After repeated warnings, the FCC fined the operators of an unlicensed radio station in California $25,000. Section 301 of the Communications Act prohibits any person from operating any apparatus for the transmission of energy, communications, or signals by radio within the United States without FCC authorization.

In July 2013, the FCC received a complaint that an unauthorized station was causing co-channel interference. FCC agents verified the complaint and issued a Field Notice to the individual occupying the single family home where an unlicensed church radio station was operating. One week later, the FCC issued a Notice of Unlicensed Operation (“NOUO”) to the individual.

The adult children of the individual subsequently contacted the FCC and acknowledged that their father operated the unlicensed station. The FCC advised that continued operation of the unlicensed station could result in significant monetary penalties. In September 2013, the individual temporarily ceased the unauthorized broadcast.

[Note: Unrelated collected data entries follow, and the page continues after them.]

/-! ### The order of the endings -/

/-- Sorting keeps the elements of one key in the order in which they stood. -/
theorem sortByKey_stable {α : Type} (key : α → List Nat) (k : List Nat) (xs : List α) :
    (sortByKey key xs).filter (fun x => key x = k) = xs.filter fun x => key x = k := by
  unfold sortByKey
  induction xs with
  | nil => rfl
  | cons x xs ih =>
    have insert : ∀ ys : List α, (insertBy (fun a b => keyLe (key a) (key b)) x ys).filter (fun y => key y = k) =
        (x :: ys).filter fun y => key y = k := by
      intro ys
      induction ys with
      | nil => rfl
      | cons y ys ih =>
        unfold insertBy
        split
        · rfl
        · next h =>
          rw [List.filter_cons, ih]
          by_cases hx : key x = k <;> by_cases hy : key y = k
          · exact absurd ((keyLe_total (key x) (key y)).elim id fun h' => by rw [hx, hy] at *; exact h') h
          all_goals simp [hx, hy]
    unfold sortBy
    rw [insert, List.filter_cons, List.filter_cons, ih]

/-- A list in ascending inlet falls into the lists of its inlets. -/
theorem inlets_split : ∀ xs : List Session, (xs.Pairwise fun x y => x.inlet ≤ y.inlet) →
    xs = (List.finRange 4).flatMap fun n : InletIx => xs.filter fun x => x.inlet = n
  | [], _ => by simp
  | x :: xs, h => by
    obtain ⟨h1, h2⟩ := List.pairwise_cons.mp h
    have ih := inlets_split xs h2
    have e : (List.finRange 4 : List InletIx) = [0, 1, 2, 3] := by decide
    have gone : ∀ n : InletIx, n < x.inlet → xs.filter (fun y => y.inlet = n) = [] := by
      intro n hn
      rw [List.filter_eq_nil_iff]
      intro y hy e
      exact absurd (h1 y hy) (by rw [of_decide_eq_true e]; exact not_le.mpr hn)
    rw [e] at ih ⊢
    simp only [List.flatMap_cons, List.flatMap_nil, List.append_nil] at ih ⊢
    have four : x.inlet = 0 ∨ x.inlet = 1 ∨ x.inlet = 2 ∨ x.inlet = 3 := by
      have : ∀ n : InletIx, n = 0 ∨ n = 1 ∨ n = 2 ∨ n = 3 := by decide
      exact this _
    rcases four with hx | hx | hx | hx <;> rw [hx] at gone <;> simp only [List.filter_cons, hx]
    · simpa using ih
    · rw [gone 0 (by decide)] at ih ⊢; simpa using ih
    · rw [gone 0 (by decide), gone 1 (by decide)] at ih ⊢; simpa using ih
    · rw [gone 0 (by decide), gone 1 (by decide), gone 2 (by decide)] at ih ⊢; simpa using ih

theorem sessionsOf_eq (a : StationIx) (s : State) : s.sessionsOf a = s.sessionsAt a := by
  rw [inlets_split _ (sessionsOf_inlets a s)]
  unfold State.sessionsAt State.sessionsOf State.sessionsInOrder
  refine congrArg (fun f => List.flatMap f (List.finRange 4)) (funext fun n => ?_)
  have key : ∀ xs : List Session, (xs.filter fun x => x.station = a ∧ x.inlet = n) =
      xs.filter fun x => x.place = [a.val, n.val] := by
    intro xs
    refine List.filter_congr fun x _ => decide_eq_decide.mpr ?_
    simp [Session.place, Fin.ext_iff]
  rw [key, ← sortByKey_stable Session.place, ← key, List.filter_filter]
  refine List.filter_congr fun x _ => ?_
  simp [Bool.and_comm]

/-- Erasing one by one the elements that pass a test, in whatever order, leaves the others in theirs. -/
theorem foldl_erase {α : Type} [DecidableEq α] (p : α → Bool) (xs ys : List α) (h : xs.Perm (ys.filter p)) :
    xs.foldl List.erase ys = ys.filter fun x => !p x := by
  rw [← List.diff_eq_foldl, h.diff_left]
  clear h
  induction ys with
  | nil => rfl
  | cons y ys ih =>
    cases hp : p y with
    | true => rw [List.filter_cons_of_pos hp, List.cons_diff, if_pos (by simp), List.erase_cons_head, ih]; simp [hp]
    | false =>
      have out : y ∉ ys.filter p := by simp [hp]
      rw [List.filter_cons_of_neg (by simp [hp]), List.filter_cons_of_pos (by simp [hp]), ← ih]
      clear ih
      generalize ys.filter p = zs at out
      induction zs generalizing ys with
      | nil => rfl
      | cons z zs ih =>
        rw [List.diff_cons, List.diff_cons, List.erase_cons_tail (by simp; exact fun e => out (by simp [e]))]
        exact ih _ fun h => out (by simp [h])

/-- Every session of a station ended ABORTED (R76). -/
theorem abortStation_eq (a : StationIx) (s : State) : s.abortStation a = s.stationAborted a := by
  have hp := sessionsOf_perm a s
  rw [sessionsOf_eq] at hp
  have left := foldl_erase (fun x : Session => decide (x.station = a)) _ _ hp
  have left' : (s.sessionsAt a).foldl List.erase s.sessions = s.sessions.filter fun x => x.station ≠ a := by
    rw [left]
    refine List.filter_congr fun x _ => by simp
  have gone : ¬ ∃ y ∈ s.sessions.filter (fun x => x.station ≠ a), y.station = a := by
    rintro ⟨y, hy, e⟩
    simp [e] at hy
  unfold State.abortStation
  rw [sessionsOf_eq, foldl_abortRun a s]
  · unfold State.abortRun State.stationAborted State.sessionsAborted Station.closing
    simp only [left', gone, or_false]
  · intro x hx
    have := hp.subset hx
    simp at this
    exact this.2

/-! ### What the endings do not read -/

theorem sessionOver_frame (i : ContainerIx) (s t : State) (h1 : t.clock = s.clock) (h2 : t.fractions = s.fractions)
    (h3 : t.containers = s.containers) (h4 : t.requests = s.requests) :
    (t.sessionOver i).containers = (s.sessionOver i).containers ∧
      (t.sessionOver i).requests = (s.sessionOver i).requests := by
  obtain ⟨l1, l2⟩ := sessionOver_local i s t h1 h2 (by rw [h3]) (by rw [h4])
  rw [sessionOver_tables i t, sessionOver_tables i s]
  dsimp only
  rw [l1, l2, h3, h4]
  exact ⟨rfl, rfl⟩

/-- The endings at a station read no station record and no link record. -/
theorem sessionsAborted_frame (a : StationIx) (s : State) (stations : Vector Station 48) (links : Vector Link 48) :
    State.sessionsAborted a { s with stations := stations, links := links } =
      { s.sessionsAborted a with stations := stations, links := links } := by
  have h (i : ContainerIx) := sessionOver_frame i s { s with stations := stations, links := links } rfl rfl rfl rfl
  unfold State.sessionsAborted
  apply State.ext
  case containers =>
    refine congrArg Vector.ofFn (funext fun i => ?_)
    by_cases c : ∃ x ∈ s.sessionsAt a, x.container = i
    · exact (congrArg (fun u : State => u.containers[i]) (if_pos c)).trans
        ((congrArg (fun v => v[i]) (h i).1).trans (congrArg (fun u : State => u.containers[i]) (if_pos c)).symm)
    · exact (congrArg (fun u : State => u.containers[i]) (if_neg c)).trans
        (show s.containers[i] = _ from (congrArg (fun u : State => u.containers[i]) (if_neg c)).symm)
  case requests =>
    refine congrArg Vector.ofFn (funext fun i => ?_)
    by_cases c : ∃ x ∈ s.sessionsAt a, x.container = i
    · exact (congrArg (fun u : State => u.requests[i]) (if_pos c)).trans
        ((congrArg (fun v => v[i]) (h i).2).trans (congrArg (fun u : State => u.requests[i]) (if_pos c)).symm)
    · exact (congrArg (fun u : State => u.requests[i]) (if_neg c)).trans
        (show s.requests[i] = _ from (congrArg (fun u : State => u.requests[i]) (if_neg c)).symm)
  all_goals rfl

The FCC subsequently found that on at least five separate occasions the individual resumed unauthorized operations:

  • January-April 2015 (the FCC issued an additional NOUO to the individual in his capacity as pastor of the church he ran. The individual did not respond to this NOUO, but nevertheless stopped broadcasting a few days later.)
  • June-July 2015 (the FCC noted more broadcasts, but did not issue an NOUO or Field Notice.)
  • February 2016 (the FCC issued another NOUO, and when it failed to receive a response, mailed an additional copy of the NOUO to the individual. The individual again did not respond.)
  • July 2016 (FCC agents spoke with the individual and issued another Field Notice. In the individual’s conversation with the FCC agents, he “committed to cease operating the unlicensed station.”)
  • August 2016 (the FCC noted more broadcasts, but did not issue an additional NOUO or Field Notice.)

The FCC issued a Notice of Apparent Liability for Forfeiture (“NAL”) against the individual and the church in December 2016, proposing a $25,000 fine. FCC guidelines set a base fine amount of $10,000 for unauthorized operation for each violation or each day of a continuing violation. The FCC may adjust a fine upward or downward after taking into account the particular facts of each case. Here, the FCC found that the individual and the church deliberately disregarded the FCC’s authority and requirements. As a result, the FCC proposed a $20,000 base fine — $10,000 for the unauthorized operations in February 2016 and another $10,000 for the unauthorized operations in August 2016 — and applied a $5,000 upward adjustment for the multiple Field Notices and NOUOs that were ignored, for a total proposed fine of $25,000. The FCC subsequently issued the $25,000 fine in a Forfeiture Order after the individual and church did not respond to the NAL.